E-Mobilität

Deutsche Post verkauft alle Elektro-Transporter - die Gründe

Die angeschlagene Post-Tochter "StreetScooter" wird verkauft.

Die angeschlagene Post-Tochter "StreetScooter" wird verkauft.

Foto: Rolf Vennenbernd/dpa

Die Deutsche Post wollte mit den Elektro-Kleintransportern StreetScooter im E-Geschäft mitmischen. Nun wird die Post-Tochter verkauft.

Berlin. 
  • Die Deutsche Post wurde für die Elektro-Transporter vor ein paar Jahren gefeiert
  • Nun schlägt der Konzern das Kapitel wieder zu
  • Die Fahrzeuge sollen verkauft werden

Elektroautos sind nicht erst seit der Bundestagswahl in aller Munde. Die Deutsche Post versuchte bereits 2014, in die E-Mobilität einzusteigen. Doch laut "Welt"-Informationen verkauft das Unternehmen seine Tochter StreetScooter Engineering nach sieben Jahren.

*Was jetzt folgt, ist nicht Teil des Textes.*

/-- May master `m` reach address `a` at all? Not while the rails are off or SRAM clearing holds the masters in reset (R451); the
Lamp core, which VAON keeps running, then reaches its own block, and blocks HLD and THM of the companion die while VDD_COMP is up
(R526). -/
def State.mayAccess (s : State) (m a : Nat) : Bool :=
  (s.ctl.pwrseq == 0xFF && s.ctl.pgood == 0xFF && !s.memc.clearing && (m != 6 || s.debugBus a)) ||
    (m == 5 && ((a - 0x40000000) / 0x200000 == 23 ||
      (bit s.ctl.pgood 0 && ((a - 0x40000000) / 0x200000 == 11 || (a - 0x40000000) / 0x200000 == 17))))

/-- Does an access of the Lamp core meet a register block that has no power (R40, R526)? -/
def State.lampOff (s : State) (m a : Nat) : Bool :=
  m == 5 && s.ctl.pwrseq != 0xFF && s.ctl.vaon && decide (0x40000000 ≤ a) && decide (a < 0x43000000)

/-- An access while block SYS has no power ends with cause `c`, which only the master sees: SYS_BUSERR captures nothing. -/
def State.faultUnseen (m c : Nat) (s : State) : State :=
  s.modBus fun b => { b with rfault := Tab.set 0 b.rfault m c, rdata := Tab.set 0 b.rdata m 0 }

/-- A write or read of master `m` at normal-alias address `a` goes through to `f`: no effect for a master that does not exist
(R37) or is held in reset, an access fault while the block's domain is off, the clock of a gated domain restored (R40). -/
def State.access (m a : Nat) (f : State → State) (s : State) : State :=
  if 7 < m then s
  else if !s.mayAccess m a then (if s.lampOff m a then s.faultUnseen m causeDomainOff else s)
  else if s.domainOff (domainOfReg a) then s.accessFault m a causeDomainOff
  else f ((s.ungate (domainOfReg a)).modBus fun b => { b with rfault := Tab.set 0 b.rfault m 0 })

/-- The low half of the pair at `a`, staged by master `m` (R17). -/
def State.stageLow (m a v : Nat) (s : State) : State :=
  s.modBus fun b => { b with staged := Tab.set none b.staged (a * 16 + m) (some (v % 2 ^ 32)) }

/-- The value that a write of `v` to the high half of the pair at `a` commits: with the low half that master `m` has staged, else
with the current one (R17). -/
def State.halves (s : State) (m a v cur : Nat) : Nat :=
  v % 2 ^ 32 * 2 ^ 32 + (Tab.get none s.bus.staged (a * 16 + m)).getD cur % 2 ^ 32

/-- The commit consumes the staged half. -/
def State.unstage (m a : Nat) (s : State) : State :=
  s.modBus fun b => { b with staged := Tab.set none b.staged (a * 16 + m) none }

/-- A reset of processor `n` takes its latched and staged halves and its reservation (R44). -/
def State.clearHalves (n : Nat) (s : State) : State :=
  s.modBus fun b => { b with
    shadow := Tab.clear b.shadow (fun k => k % 16 == n), staged := Tab.clear b.staged (fun k => k % 16 == n),
    resv := Tab.set none b.resv n none }

/-- A register word read through the peek alias by master `m` (R15), with the faults of R38 and R40. -/
def State.peekRead (m a : Nat) (s : State) : Option Nat × State :=
  if a % 4 ≠ 0 then (none, s.accessFault m (a + 0x100000) causeSize)
  else if s.domainOff (domainOfReg a) then (none, s.accessFault m (a + 0x100000) causeDomainOff)
  else let s := s.ungate (domainOfReg a); (some (s.peekWord m a), s)

/-- Words 0 to 22 of a record (Table 19.4). -/
def Rec.words22 (r : Rec) : List Nat :=
  [r.cls * 2 ^ 28 + r.list * 2 ^ 25 + r.count * 2 ^ 20 + r.lost * 2 ^ 9 + r.source,
   r.seq % 2 ^ 32, r.seq / 2 ^ 32, r.bt % 2 ^ 32, r.bt / 2 ^ 32, r.mepoch * 2 ^ 16 + r.mode, r.detail * 2 ^ 16 + r.valid]
    ++ (List.range 16).map fun i => r.data.getD i 0

/-- The 24 words of a record, CRC included (Table 19.4). -/
def Rec.words (r : Rec) : List Nat := r.words22 ++ [crc32 (r.words22.flatMap fun w => toBytes w 4)]

/-! The recorder's flash areas and flush (R597, R599, R600). -/

/-- Records one SLC page takes: 42 in each of its four codewords (R597). -/
def recsPerPage : Nat := 168

/-- The die key of die 0 on channel `c`: die number (R267). -/
def die0 (c : Nat) : Nat := c * 16

/-- The first area: the lowest SYSTEM unit of die 0 on channel 24. -/
def State.firstArea (s : State) : Option Nat :=
  (s.med.units.filter fun u => u.1 / 131072 == die0 24 && u.2.state == .system).head?.map (·.1)

/-- The last area: the SYSTEM units of die 0 on channels 25 to 31, in ascending channel and unit order. -/
def State.lastArea (s : State) : List Nat :=
  (s.med.units.filter fun u => u.1 / 131072 % 16 == 0 && decide (25 ≤ u.1 / 131072 / 16) && decide (u.1 / 131072 / 16 ≤ 31)
    && u.2.state == .system).map (·.1)

/-- Have flushes their areas (R599)? -/
def State.areasOk (s : State) : Bool := s.firstArea.isSome && decide (2 ≤ s.lastArea.length)

/-- The class codes of Table 9.1. -/
def clsTail : Nat := 0
/-- HOST class -/
def clsHost : Nat := 1
/-- BACKGROUND class -/
def clsBack : Nat := 2
/-- MAINT class -/
def clsMaint : Nat := 3

/-- A MAINT-class SLC program of system account 512 by media management. -/
def sysProg (die unit page : Nat) (w : Work) : Desc :=
  { op := 2, cell := 0, die := die % 16, planes := 1, unit := unit, page := page, account := 512, owner := 4, work := w }

/-- The next last-area unit in ascending channel and unit order after `u`. -/
def State.nextLast (s : State) (u : Nat) : Nat :=
  ((s.lastArea.find? fun v => decide (u < v)).getD (s.lastArea.headD 0))

/-- The unit and page that the next page of a flush goes to (R600): the first area while it has pages, else the last area, whose next unit
follows a full one. -/
def State.flushTarget (s : State) : Nat × Nat :=
  if !s.on EVR_STAT.FIRSTFULL && decide (s.evr.firstPages < slcPagesPerUnit) then (s.firstArea.getD 0, s.evr.firstPages)
  else
    let u := s.evr.lastUnits.getLastD (s.lastArea.headD 0)
    if s.evr.lastUnits.isEmpty then (u, 0)
    else if s.evr.lastPages < slcPagesPerUnit then (u, s.evr.lastPages)
    else (s.nextLast u, 0)

/-- The erase of a unit of the recorder's areas that is not erased, with the class and account of its programs (R600, R602). -/
def State.eraseArea (u : Nat) (s : State) : State :=
  if (s.unitRec (u / 131072) (u % 131072)).clean then s
  else s.submitHw (u / 131072 / 16) clsMaint { sysProg (u / 131072) (u % 131072) 0 .none with op := 4 }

Als die Post in das Geschäft mit den Elektro-Kleintransportern einstieg, waren die Erwartungen hoch. Doch es gab immer wieder Rückschläge - von Technikproblemen über geringe Zuladekapazitäten. Das Unternehmen fuhr Verluste ein und die Post blieb zudem ihr einziger Kunde. Bereits im Februar 2020 beschloss der Vorstand, die Produktion der E-Fahrzeuge einzustellen und StreetScooter in einen "Bestandsflottenbetreiber" umzuwandeln.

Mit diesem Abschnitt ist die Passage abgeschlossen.